Ibuku Wafat

 

Ibuku Wafat

Mendengar ibu di kampung dirawat di rumah sakit, aku segera pulang.  Naik kereta pagi, Sabtu sore sampai, langsung ke rumah sakit, tanpa mampir ke rumah Ibu dulu.  Sudah ada dua kakakku yang sedang menunggu, baru semalem Ibu menginap di rumah sakit. 

Menjelang malam kakak-kakakku pamit pulang ke rumah masing-masing.  Aku menjaga Ibu malam itu sendiri, memang kepulanganku sengaja untuk menunggu Ibu yang sakit. Tiap malam (sampai wafatnya Ibu), aku sendiri yang menginap di kamar perawatan, di sofa sebelah bed tempat Ibu berbaring.

Pagi-pagi, biasanya kakakku Mbak Nur datang ke umah sakit, sambil membawa sarapan buatku.  Aku sangat lahap sarapan makanan khas kampung, semisal soto garingan, atau gudangan.  Ini mengingatkanku, 32 tahun yang lalu, dari kecil sampai lulus SMA, selalu sarapan dengan itu, atau kadang dengan bubur pakai sayur letok dan ketan dikasih kuah kuah gula jawa. Ah… masa-masa itu, mungkin tidak bisa dirasakan anak-anakku sekarang, yang sejak lahir sudah tinggal di Ibu Kota.  Tidak ketemu dengan masakan seperti di kampung.

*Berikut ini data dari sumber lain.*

-- ==== Sys2Proof/Machine/Home.lean ====
section
/-!
DEFINITION. Machine/Home.lean: requests at a quay and accesses performed at a home (R278, R281, R297, R307 to R309), translation beyond the tile (R312,
R313, R317), barriers at their home and the notices of their completion (R219 to R221, R294), and reply notices (R361).
-/
namespace Sys2Proof.Machine

/-! ### Requests at a quay (R308, R309, R382) -/

/-- Packet `k`, a whole memory transaction that has come to a quay. -/
def State.memAtQuay (s : State) (k : Nat) : Option (Nat × Packet × MemTx) :=
  match s.packets[k]? with
  | some p => match p.place, p.mt with
    | .quay q, some m => if p.left = 0 then some (q, p, m) else none
    | _, _ => none
  | none => none

/-- The sectors that a request at a home names: the first, and one past the last. -/
def MemTx.span (m : MemTx) : Nat × Nat := (m.key / 32, m.key / 32 + (if m.mkind = 0 then m.n else 1))

/-- Whether two requests reach a common sector. -/
def MemTx.meets (a b : MemTx) : Bool :=
  a.mkind != 6 && b.mkind != 6 && decide (a.span.1 < b.span.2) && decide (b.span.1 < a.span.2)

/-- How many requests a request has seen its quay perform before it. -/
def Packet.waited (p : Packet) : Nat := match p.want.head? with
  | some w => w.age
  | none => 0

/-- Whether a quay may perform request `k` (R308, R382): it is the first for its sectors, and no request of its quay that is the first for
its own has a higher priority, unless this one has waited for as many requests of the quay as the ageing limit says. -/
def State.mayServe (s : State) (k q : Nat) (p : Packet) (m : MemTx) : Bool :=
  let others := (List.range s.packets.length).filterMap fun i => match s.memAtQuay i with
    | some (r, x, n) => if r = q then some (i, x, n) else none
    | none => none
  let first (i : Nat) (n : MemTx) : Bool := !others.any fun o => decide (o.1 < i) && o.2.2.meets n
  let rank (x : Packet) : Nat := if (s.field (quayRim q).1).arba.toNat ≤ x.waited then 4 else s.prio x.job
  first k m && !others.any fun o => first o.1 o.2.2 && (decide (rank p < rank o.2.1) || (rank o.2.1 == 4 && decide (o.1 < k)))

/-- Request `k` of a quay taken from its queue; the others there have waited for one more. -/
def State.takeRequest (s : State) (k q : Nat) : State :=
  { s with packets := (s.packets.eraseIdx k).map fun p =>
      if p.place = .quay q ∧ p.mt.isSome then { p with want := [{ port := .l, age := p.waited + 1 }] } else p }
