/-- The block of tile `t'` restored onto tile `t` (R346, R370): frames and subscriptions, the registers that the block holds, and
the berths. -/
def State.moveTile (s : State) (j t' t : Nat) (saved : Tile) : State :=
  let old := saved.ofBlock (s.blockBytes j t')
  let s := allBerths.foldl (fun s b => s.acquire t b (s.saveScope t)) s
  let (s, m) := s.moveFrames t old
  let x := s.tile t
  let s := s.setTile t { x with
    chains := old.chains, chainTurn := old.chainTurn, steer := old.steer, streams := old.streams, bank := old.bank,
    spawns := old.spawns, trapQ := old.trapQ, handling := old.handling, scause := old.scause, sbad := old.sbad, sdet := old.sdet,
    sberth := old.sberth }
  let s := s.moveSubs t old m
  let s := s.setTile t (([0, 1, 2, 3, 4] : List (Fin 5)).foldl (fun x b => x.moveBerth old m b) (s.tile t))
  let s := { s with
    arrivals := s.arrivals.map fun (a : Arrival) => if a.t = t' then { a with t } else a
    waiters := s.waiters.map (Waiter.moveTo t' t)
    notices := s.notices.map (Waiter.moveTo t' t) }
  let x := s.job j
  let s := s.setJob j { x with st := .running, move := x.move &&& ~~~(1#18 <<< 17),
                               blocks := x.blocks.filter fun q => q.tile.toNat != t' }
  let s := s.setTile t' (s.tile t').scrubbed
  s.restoreMoved t

/-- R346: RESUME of scope tile with JTMOVE.V = 1 restores the block of FROM onto TGT. -/
def execResumeMove (v : Word) (s : State) : Host.Outcome State Fault Refusal :=
  if !(s.job s.jtsel.toNat).moves v then .next s
  else s.commandOf v 4 fun x =>
    let j := s.jtsel.toNat
    let tgt := cmdTgt v
    let t' := x.move.toNat % 2 ^ 17
    let y := s.tile tgt
    if !s.resumable x j then .error 1
    else if !s.goodTgt j 1 tgt || !(s.tilesOf j).contains t' then .error 5
    else match x.blocks.find? fun q => q.tile.toNat == t' with
      | none => .error 1
      | some q =>
        let busy := !y.liveFrames.isEmpty || y.berths.toList.any fun z => z.status == .held
        if !s.blockValid j t' || y.faulted || (busy && tgt != t') then .error 1
        else if tgt = t' then
          let s := s.restoreTile j tgt
          .ok (s.setJob j { s.job j with st := .running, move := x.move &&& ~~~(1#18 <<< 17) })
        else .ok (s.moveTile j t' tgt q.saved)

end Sys2Proof.Machine
end

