/-- R11: a write to a register that has no behaviour of its own. A write that sets a reserved field, or that its table refuses, gets an
error response and changes nothing (R13). -/
def execRegisterWrite (addr : Nat) (v : Word) (s : State) : Host.Outcome State Fault Refusal :=
  if !s.booted || populated addr || inPcie addr then .next s
  else match s.writeReg addr v with
    | .own => .next s
    | .refused => s.deny
    | .done s => finish s.accept

/-! ### PCIe (R431) -/

/-- The physical addresses of an inbound transaction's bytes; none when the IOMMU refuses one or it lies outside the memory tiers. -/
def pciePlaces (x : PcieTx) : Option (List Nat) :=
  let l := (List.range x.bytes.length).map fun i => Config.iommu x.port (x.addr + i)
  if l.all fun p => match p with | some pa => populated pa | none => false then some (l.filterMap id) else none

/-- R431: an inbound transaction reads or writes the memory tiers, or is answered Unsupported Request. -/
def execPcieInbound (x : PcieTx) (s : State) : Host.Outcome State Fault Refusal :=
  if !s.booted then .next s
  else match pciePlaces x with
    | none => finish { s with pcie := s.pcie ++ [none] }
    | some ps =>
      if x.write then
        let s := (ps.zip x.bytes).foldl (fun (s : State) ab => s.pwrite ab.1 [ab.2]) s
        finish { s with pcie := s.pcie ++ [some []] }
      else finish { s with pcie := s.pcie ++ [some (ps.map s.pb)] }

end Sys2Proof.Machine
end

Pagi hari, saat gantian Kakaku jaga Ibu, aku pulang sebentar ke rumah Ibu untuk nyuci baju kotor. Selesai nyuci, setelah sholat dhuha, aku balik lagi ke RS.  Aku sendiri lagi menjaga Ibu, karena semua kakak dan adikku melanjutkan aktifitas hariannya masing-masing.  Sedangkan aku yang tinggal di luar kota, sengaja cuti selama 3 hari kerja untuk menjenguk Ibu.

Selama sakit, banyak saudara dan sahabat Bapak (Almarhum) menjenguk Ibu, mereka menanyakan kondisi Ibu.  Aku jelaskan, selama di ruang perawatan, kondisinya cukup stabil, masih bisa makan, dan bisa diajak bicara, bercanda, atau kadang-kadang bicara tetang memori waktu aku masih kecil. Tetapi hanya bisa berbaring, tidak bisa berdiri dan berjalan, karena kakinya bengkak, badan juga sakit semua katanya.

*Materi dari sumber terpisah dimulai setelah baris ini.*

-- ==== Sys2Proof/Certificates/Slice0/Obligations.lean ====
section
/-!
DEFINITION. Certificates/Slice0/Obligations.lean: the statements for the provers, and the tables of results that they use.
-/
namespace Sys2Proof.Claims
open Sys2Proof.Machine

/-! ### Scalar integers (R89, R106 to R110) -/

/-- What R106 to R110 make of the operands: the register, the value and the landing. The operands are the registers of `y`, `ip` is
the bundle's address, and `imm` gives an immediate's value. -/
def scalarResult (y : Berth) (ip : Word) (imm : Imm14 → Word) : Instr → Option (GReg × Word × Nat)
  | .add d a b => some (d, y.rg a + y.rg b, 1)
  | .sub d a b => some (d, y.rg a - y.rg b, 1)
  | .mul d a b => some (d, y.rg a * y.rg b, 3)
  | .mulh d a b => some (d, BitVec.ofInt 64 ((y.rg a).toInt * (y.rg b).toInt / 2 ^ 64), 3)
  | .mulhu d a b => some (d, BitVec.ofNat 64 ((y.rg a).toNat * (y.rg b).toNat / 2 ^ 64), 3)
  | .and d a b => some (d, y.rg a &&& y.rg b, 1)
  | .or d a b => some (d, y.rg a ||| y.rg b, 1)
  | .xor d a b => some (d, y.rg a ^^^ y.rg b, 1)
  | .andn d a b => some (d, y.rg a &&& ~~~y.rg b, 1)
  | .sll d a b => some (d, y.rg a <<< ((y.rg b).toNat % 64), 1)
  | .srl d a b => some (d, y.rg a >>> ((y.rg b).toNat % 64), 1)
  | .sra d a b => some (d, (y.rg a).sshiftRight ((y.rg b).toNat % 64), 1)
  | .ror d a b => some (d, (y.rg a).rotateRight ((y.rg b).toNat % 64), 1)
  | .sllImm d a n => some (d, y.rg a <<< n.toNat, 1)
  | .srlImm d a n => some (d, y.rg a >>> n.toNat, 1)
  | .sraImm d a n => some (d, (y.rg a).sshiftRight n.toNat, 1)
  | .rorImm d a n => some (d, (y.rg a).rotateRight n.toNat, 1)
  | .min d a b => some (d, BitVec.ofInt 64 (min (y.rg a).toInt (y.rg b).toInt), 1)
  | .max d a b => some (d, BitVec.ofInt 64 (max (y.rg a).toInt (y.rg b).toInt), 1)
  | .minu d a b => some (d, BitVec.ofNat 64 (min (y.rg a).toNat (y.rg b).toNat), 1)
  | .maxu d a b => some (d, BitVec.ofNat 64 (max (y.rg a).toNat (y.rg b).toNat), 1)
  | .slt d a b => some (d, if (y.rg a).toInt < (y.rg b).toInt then 1 else 0, 1)
  | .sltu d a b => some (d, if (y.rg a).toNat < (y.rg b).toNat then 1 else 0, 1)
  | .sel d a b => some (d, if y.rg d = 0 then y.rg b else y.rg a, 1)
  | .madd d a b => some (d, y.rg d + y.rg a * y.rg b, 3)
  | .mov d a | .xmov d a => some (d, y.rg a, 1)
  | .addi d a i => some (d, y.rg a + imm i, 1)
  | .andi d a i => some (d, y.rg a &&& imm i, 1)
  | .ori d a i => some (d, y.rg a ||| imm i, 1)
  | .xori d a i => some (d, y.rg a ^^^ imm i, 1)
  | .lui d i => some (d, imm i * 2 ^ 24, 1)
  | .addpc d i => some (d, ip + imm i, 1)
  | _ => none

/-- The value of an immediate: the 14 bits with their sign, or the 40 bits that an extension makes of them (R27, R28). -/
def immediate (e : Option (BitVec 26)) (i : Imm14) : Word :=
  match e with
  | some v => (v ++ i).signExtend 64
  | none => i.signExtend 64

/-- What R106 and R89 make of a division: the register, the value and the flags. -/
def divideResult (y : Berth) : Instr → Option (GReg × Word × FFlags)
  | .div d a b =>
    some (if y.rg b = 0 then (d, BitVec.allOnes 64, 0x20) else (d, BitVec.ofInt 64 ((y.rg a).toInt.tdiv (y.rg b).toInt), 0))
  | .divu d a b =>
    some (if y.rg b = 0 then (d, BitVec.allOnes 64, 0x20) else (d, BitVec.ofNat 64 ((y.rg a).toNat / (y.rg b).toNat), 0))
  | .rem d a b =>
    some (if y.rg b = 0 then (d, y.rg a, 0x20) else (d, BitVec.ofInt 64 ((y.rg a).toInt.tmod (y.rg b).toInt), 0))
  | .remu d a b =>
    some (if y.rg b = 0 then (d, y.rg a, 0x20) else (d, BitVec.ofNat 64 ((y.rg a).toNat % (y.rg b).toNat), 0))
  | _ => none

end Sys2Proof.Claims

open Sys2Proof Machine Claims

/-- R66, R379, R384, R402, R413, R415, R426: what reset leaves of the special registers, the links' settings and the energy counters
that the spec gives a value for; no tile is powered, no job exists, and memory lists nothing. -/
def Obligations.ResetValues : Prop :=
  let s := State.reset
  (∀ t b, let y := s.berth t b
    y.fflags = 0 ∧ y.ftz = false ∧ y.vlt = 0 ∧ y.latch = false ∧ y.loops = [] ∧ y.xfer = none ∧ y.landing = []) ∧
  (∀ t, (s.tile t).powered = false ∧ (s.tile t).job = 0 ∧ (s.tile t).smpcfg = 0x010 ∧ (s.tile t).cpcfg = 0x080) ∧
  (∀ f, (s.field f).powered = false ∧ (s.field f).w1 = 1 ∧ (s.field f).w2 = 4 ∧ (s.field f).w3 = 1 ∧ (s.field f).arba = 64 ∧
    (s.field f).ackto = 4096 ∧ (s.field f).nretry = 8 ∧ (s.field f).trlogn = 10 ∧ (s.field f).trfire = 0xFFFF ∧
    (s.field f).ewin = 20) ∧
  (∀ q, (s.quay q).deadto = 1000 ∧ (s.quay q).etype = 0x88B5 ∧ (s.quay q).en = false) ∧
  (∀ j, (s.job j).st = .free) ∧ s.per = 1400 ∧ s.tkcnt = 0 ∧ s.gen = 0 ∧ s.orphq = 0 ∧ ∀ a, s.byte a = 0

/-- R426: the state after reset is in order. -/
def Obligations.ResetWf : Prop := State.reset.wf = true

/-- R32: g0 reads as zero and discards what is written to it; g32 and every other register hold what is written. -/
def Obligations.ZeroRegister : Prop :=
  ∀ (y : Berth) x, y.rg 0 = 0 ∧ y.write (.g 0) x = y ∧ (y.write (.g 32) x).rg 32 = x.setWidth 64 ∧
    ∀ d r, d ≠ 0 → (y.write (.g d) x).rg r = if r = d then x.setWidth 64 else y.rg r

Selama nungguin, aku sering mengingatkan Ibu untuk solat. Ibu tidak ingat lagi waktu-waktu sholat. Setelah tayamum, lalu kupakaikan mukena untuk menutupi auratnya.  Sambil berbaring Ibu sholat.  Seringnya aku berdiri jadi Imam untuk sholat. Atau kadang-kadang Ibu solat sendiri, tetapi aku tuntun bacaannya, aku bisikkan ditelinga Ibu. Aku kadang-kadang menuntun Ibu untuk sering-sering berzdikir.

Hari ke-4 dirawat, aku baru tahu informasi dari Witing, adik iparku, harusnya saat Ibu pertama di rumah sakit, dokter meminta untuk cuci darah, ginjalnya kurang berfungsi, memang setahun sebelumnya Ibu pernah di rawat diagnosanya penyakit jantung. Mungkin ada korelasi jantung dan ginjalnya.  Tetapi oleh Kakakku Mbak Nur, tidak setuju kalau Ibu harus cuci darah, entahlah alasannya apa.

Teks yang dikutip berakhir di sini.